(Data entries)
════
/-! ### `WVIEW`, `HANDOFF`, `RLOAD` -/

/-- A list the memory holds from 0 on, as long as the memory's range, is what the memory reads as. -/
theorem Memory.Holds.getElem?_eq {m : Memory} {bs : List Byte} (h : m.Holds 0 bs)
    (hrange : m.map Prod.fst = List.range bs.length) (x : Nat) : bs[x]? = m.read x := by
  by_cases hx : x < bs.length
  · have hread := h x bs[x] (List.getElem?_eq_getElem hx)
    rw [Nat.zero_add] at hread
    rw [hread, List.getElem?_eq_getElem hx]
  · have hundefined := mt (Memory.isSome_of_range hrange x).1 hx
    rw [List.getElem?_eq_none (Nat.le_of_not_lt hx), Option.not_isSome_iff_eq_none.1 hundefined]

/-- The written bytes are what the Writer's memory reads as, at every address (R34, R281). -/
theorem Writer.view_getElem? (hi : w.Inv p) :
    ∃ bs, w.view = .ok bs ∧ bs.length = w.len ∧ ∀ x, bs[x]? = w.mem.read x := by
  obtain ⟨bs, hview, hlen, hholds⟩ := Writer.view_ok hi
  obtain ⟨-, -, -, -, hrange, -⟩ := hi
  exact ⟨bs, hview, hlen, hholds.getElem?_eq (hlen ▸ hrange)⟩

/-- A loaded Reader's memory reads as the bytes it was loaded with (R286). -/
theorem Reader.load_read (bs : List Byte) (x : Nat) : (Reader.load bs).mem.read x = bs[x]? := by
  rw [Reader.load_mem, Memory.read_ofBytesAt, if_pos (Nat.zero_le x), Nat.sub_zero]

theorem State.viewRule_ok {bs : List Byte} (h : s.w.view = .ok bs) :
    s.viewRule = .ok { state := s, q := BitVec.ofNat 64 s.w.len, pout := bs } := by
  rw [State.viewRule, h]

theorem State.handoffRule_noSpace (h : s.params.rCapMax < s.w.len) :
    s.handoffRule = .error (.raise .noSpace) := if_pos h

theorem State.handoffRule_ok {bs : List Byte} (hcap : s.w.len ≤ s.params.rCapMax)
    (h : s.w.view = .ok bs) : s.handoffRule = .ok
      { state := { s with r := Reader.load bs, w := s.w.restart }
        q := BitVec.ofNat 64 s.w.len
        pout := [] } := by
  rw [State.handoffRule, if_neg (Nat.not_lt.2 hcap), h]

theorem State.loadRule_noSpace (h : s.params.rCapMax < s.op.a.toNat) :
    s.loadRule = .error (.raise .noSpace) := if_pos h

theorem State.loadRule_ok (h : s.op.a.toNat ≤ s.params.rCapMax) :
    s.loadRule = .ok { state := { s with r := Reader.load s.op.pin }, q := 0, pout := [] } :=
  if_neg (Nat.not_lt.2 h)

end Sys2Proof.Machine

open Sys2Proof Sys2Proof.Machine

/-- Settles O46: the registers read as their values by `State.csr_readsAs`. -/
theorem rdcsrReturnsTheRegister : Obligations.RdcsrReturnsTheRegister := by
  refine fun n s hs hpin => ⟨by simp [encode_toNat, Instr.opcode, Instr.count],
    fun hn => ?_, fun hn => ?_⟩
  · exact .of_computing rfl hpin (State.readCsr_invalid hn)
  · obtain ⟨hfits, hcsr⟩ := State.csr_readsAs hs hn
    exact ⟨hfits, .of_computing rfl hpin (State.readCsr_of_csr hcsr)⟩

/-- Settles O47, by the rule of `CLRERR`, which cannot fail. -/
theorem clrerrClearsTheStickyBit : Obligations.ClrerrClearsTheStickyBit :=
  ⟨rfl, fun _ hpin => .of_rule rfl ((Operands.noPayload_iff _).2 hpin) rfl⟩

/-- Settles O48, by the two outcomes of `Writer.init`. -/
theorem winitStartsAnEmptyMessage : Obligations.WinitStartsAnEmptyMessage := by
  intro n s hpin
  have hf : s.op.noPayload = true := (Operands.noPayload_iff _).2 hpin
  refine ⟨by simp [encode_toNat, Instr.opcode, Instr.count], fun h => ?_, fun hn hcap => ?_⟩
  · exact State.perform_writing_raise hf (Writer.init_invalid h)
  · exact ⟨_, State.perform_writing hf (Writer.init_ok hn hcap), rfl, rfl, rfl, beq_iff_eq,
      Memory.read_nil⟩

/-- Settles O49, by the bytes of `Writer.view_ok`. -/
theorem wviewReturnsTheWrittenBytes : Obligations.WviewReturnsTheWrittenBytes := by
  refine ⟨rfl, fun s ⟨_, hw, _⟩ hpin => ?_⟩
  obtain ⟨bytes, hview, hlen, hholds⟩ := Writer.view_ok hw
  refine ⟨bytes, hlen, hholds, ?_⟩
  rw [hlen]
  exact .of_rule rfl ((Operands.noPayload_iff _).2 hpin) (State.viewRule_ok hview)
════
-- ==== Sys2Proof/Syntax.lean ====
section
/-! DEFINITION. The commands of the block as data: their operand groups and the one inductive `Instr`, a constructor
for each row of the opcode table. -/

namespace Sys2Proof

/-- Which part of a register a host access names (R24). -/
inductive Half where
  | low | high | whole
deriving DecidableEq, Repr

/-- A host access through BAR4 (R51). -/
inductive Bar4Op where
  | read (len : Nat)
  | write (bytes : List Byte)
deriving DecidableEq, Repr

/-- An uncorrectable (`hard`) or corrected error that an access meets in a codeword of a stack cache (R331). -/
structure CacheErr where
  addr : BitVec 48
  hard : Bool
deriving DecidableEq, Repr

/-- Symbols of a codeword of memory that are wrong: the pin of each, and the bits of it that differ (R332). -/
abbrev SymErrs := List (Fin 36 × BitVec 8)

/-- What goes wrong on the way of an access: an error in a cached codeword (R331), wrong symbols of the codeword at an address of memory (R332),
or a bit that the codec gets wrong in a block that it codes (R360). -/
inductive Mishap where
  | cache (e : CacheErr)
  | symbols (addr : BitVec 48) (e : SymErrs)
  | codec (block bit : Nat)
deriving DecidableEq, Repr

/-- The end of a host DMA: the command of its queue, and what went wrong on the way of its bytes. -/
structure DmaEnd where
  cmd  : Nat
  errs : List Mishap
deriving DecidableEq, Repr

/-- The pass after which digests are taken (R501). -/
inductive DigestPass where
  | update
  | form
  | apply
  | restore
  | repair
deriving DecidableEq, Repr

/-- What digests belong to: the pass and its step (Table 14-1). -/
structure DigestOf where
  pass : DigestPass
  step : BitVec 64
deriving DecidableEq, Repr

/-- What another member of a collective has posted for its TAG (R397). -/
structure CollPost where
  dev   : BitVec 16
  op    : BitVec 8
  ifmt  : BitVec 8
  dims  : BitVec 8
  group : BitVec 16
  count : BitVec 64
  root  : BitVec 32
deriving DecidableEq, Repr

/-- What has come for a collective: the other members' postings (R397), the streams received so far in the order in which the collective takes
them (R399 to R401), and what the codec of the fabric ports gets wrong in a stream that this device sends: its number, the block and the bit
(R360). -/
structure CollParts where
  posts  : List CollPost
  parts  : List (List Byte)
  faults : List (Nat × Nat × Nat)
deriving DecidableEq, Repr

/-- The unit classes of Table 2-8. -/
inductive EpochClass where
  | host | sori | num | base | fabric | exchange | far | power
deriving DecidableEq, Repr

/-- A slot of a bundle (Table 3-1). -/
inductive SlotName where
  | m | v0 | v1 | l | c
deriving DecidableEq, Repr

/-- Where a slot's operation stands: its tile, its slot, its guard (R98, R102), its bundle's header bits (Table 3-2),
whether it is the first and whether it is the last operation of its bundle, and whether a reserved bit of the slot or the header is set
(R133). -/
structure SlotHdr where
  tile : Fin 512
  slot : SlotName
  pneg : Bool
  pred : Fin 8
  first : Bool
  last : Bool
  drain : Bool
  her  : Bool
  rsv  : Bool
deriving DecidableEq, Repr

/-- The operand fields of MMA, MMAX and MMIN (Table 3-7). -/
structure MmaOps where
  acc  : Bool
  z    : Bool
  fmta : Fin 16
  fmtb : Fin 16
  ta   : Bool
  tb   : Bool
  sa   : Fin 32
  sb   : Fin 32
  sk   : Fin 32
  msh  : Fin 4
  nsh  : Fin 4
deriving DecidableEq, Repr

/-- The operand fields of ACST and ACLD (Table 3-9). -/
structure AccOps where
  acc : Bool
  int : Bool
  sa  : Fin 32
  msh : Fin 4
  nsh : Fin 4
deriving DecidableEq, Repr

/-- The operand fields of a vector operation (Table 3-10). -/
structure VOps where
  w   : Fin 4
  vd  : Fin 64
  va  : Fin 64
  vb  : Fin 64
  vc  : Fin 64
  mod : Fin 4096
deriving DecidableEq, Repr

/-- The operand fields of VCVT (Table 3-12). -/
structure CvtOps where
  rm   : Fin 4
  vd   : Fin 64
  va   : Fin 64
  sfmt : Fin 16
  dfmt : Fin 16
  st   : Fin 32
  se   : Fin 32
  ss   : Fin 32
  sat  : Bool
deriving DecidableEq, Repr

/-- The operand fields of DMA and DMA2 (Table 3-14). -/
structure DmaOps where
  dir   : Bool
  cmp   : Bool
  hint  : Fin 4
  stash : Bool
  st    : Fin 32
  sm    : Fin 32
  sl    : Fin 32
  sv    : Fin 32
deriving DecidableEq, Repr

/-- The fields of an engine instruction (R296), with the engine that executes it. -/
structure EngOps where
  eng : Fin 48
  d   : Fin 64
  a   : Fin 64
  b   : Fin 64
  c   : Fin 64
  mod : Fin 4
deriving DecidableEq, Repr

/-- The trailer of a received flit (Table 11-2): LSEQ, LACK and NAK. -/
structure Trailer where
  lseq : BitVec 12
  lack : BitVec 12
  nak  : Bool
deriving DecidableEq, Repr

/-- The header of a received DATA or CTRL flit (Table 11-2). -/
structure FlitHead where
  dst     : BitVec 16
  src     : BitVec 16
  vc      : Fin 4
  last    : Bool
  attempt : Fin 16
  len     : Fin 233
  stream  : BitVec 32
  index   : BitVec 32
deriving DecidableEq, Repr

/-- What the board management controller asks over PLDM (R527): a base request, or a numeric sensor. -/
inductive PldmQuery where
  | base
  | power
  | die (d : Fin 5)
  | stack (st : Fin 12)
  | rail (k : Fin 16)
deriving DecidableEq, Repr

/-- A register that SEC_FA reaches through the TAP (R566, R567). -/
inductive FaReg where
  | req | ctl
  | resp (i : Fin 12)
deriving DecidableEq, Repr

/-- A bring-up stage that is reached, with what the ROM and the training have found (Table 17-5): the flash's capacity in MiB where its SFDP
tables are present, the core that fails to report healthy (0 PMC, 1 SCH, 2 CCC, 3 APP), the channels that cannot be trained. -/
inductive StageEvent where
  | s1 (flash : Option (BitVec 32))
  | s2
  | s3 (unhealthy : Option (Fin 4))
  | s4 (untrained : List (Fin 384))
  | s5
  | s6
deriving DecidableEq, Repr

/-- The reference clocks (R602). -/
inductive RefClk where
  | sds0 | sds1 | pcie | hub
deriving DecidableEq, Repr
════
§ WHAT TO WORK ON
Filter the data, keeping only the lines that contain "Obligations".

§ ANSWER
theorem rdcsrReturnsTheRegister : Obligations.RdcsrReturnsTheRegister := by
theorem clrerrClearsTheStickyBit : Obligations.ClrerrClearsTheStickyBit :=
theorem winitStartsAnEmptyMessage : Obligations.WinitStartsAnEmptyMessage := by
theorem wviewReturnsTheWrittenBytes : Obligations.WviewReturnsTheWrittenBytes := by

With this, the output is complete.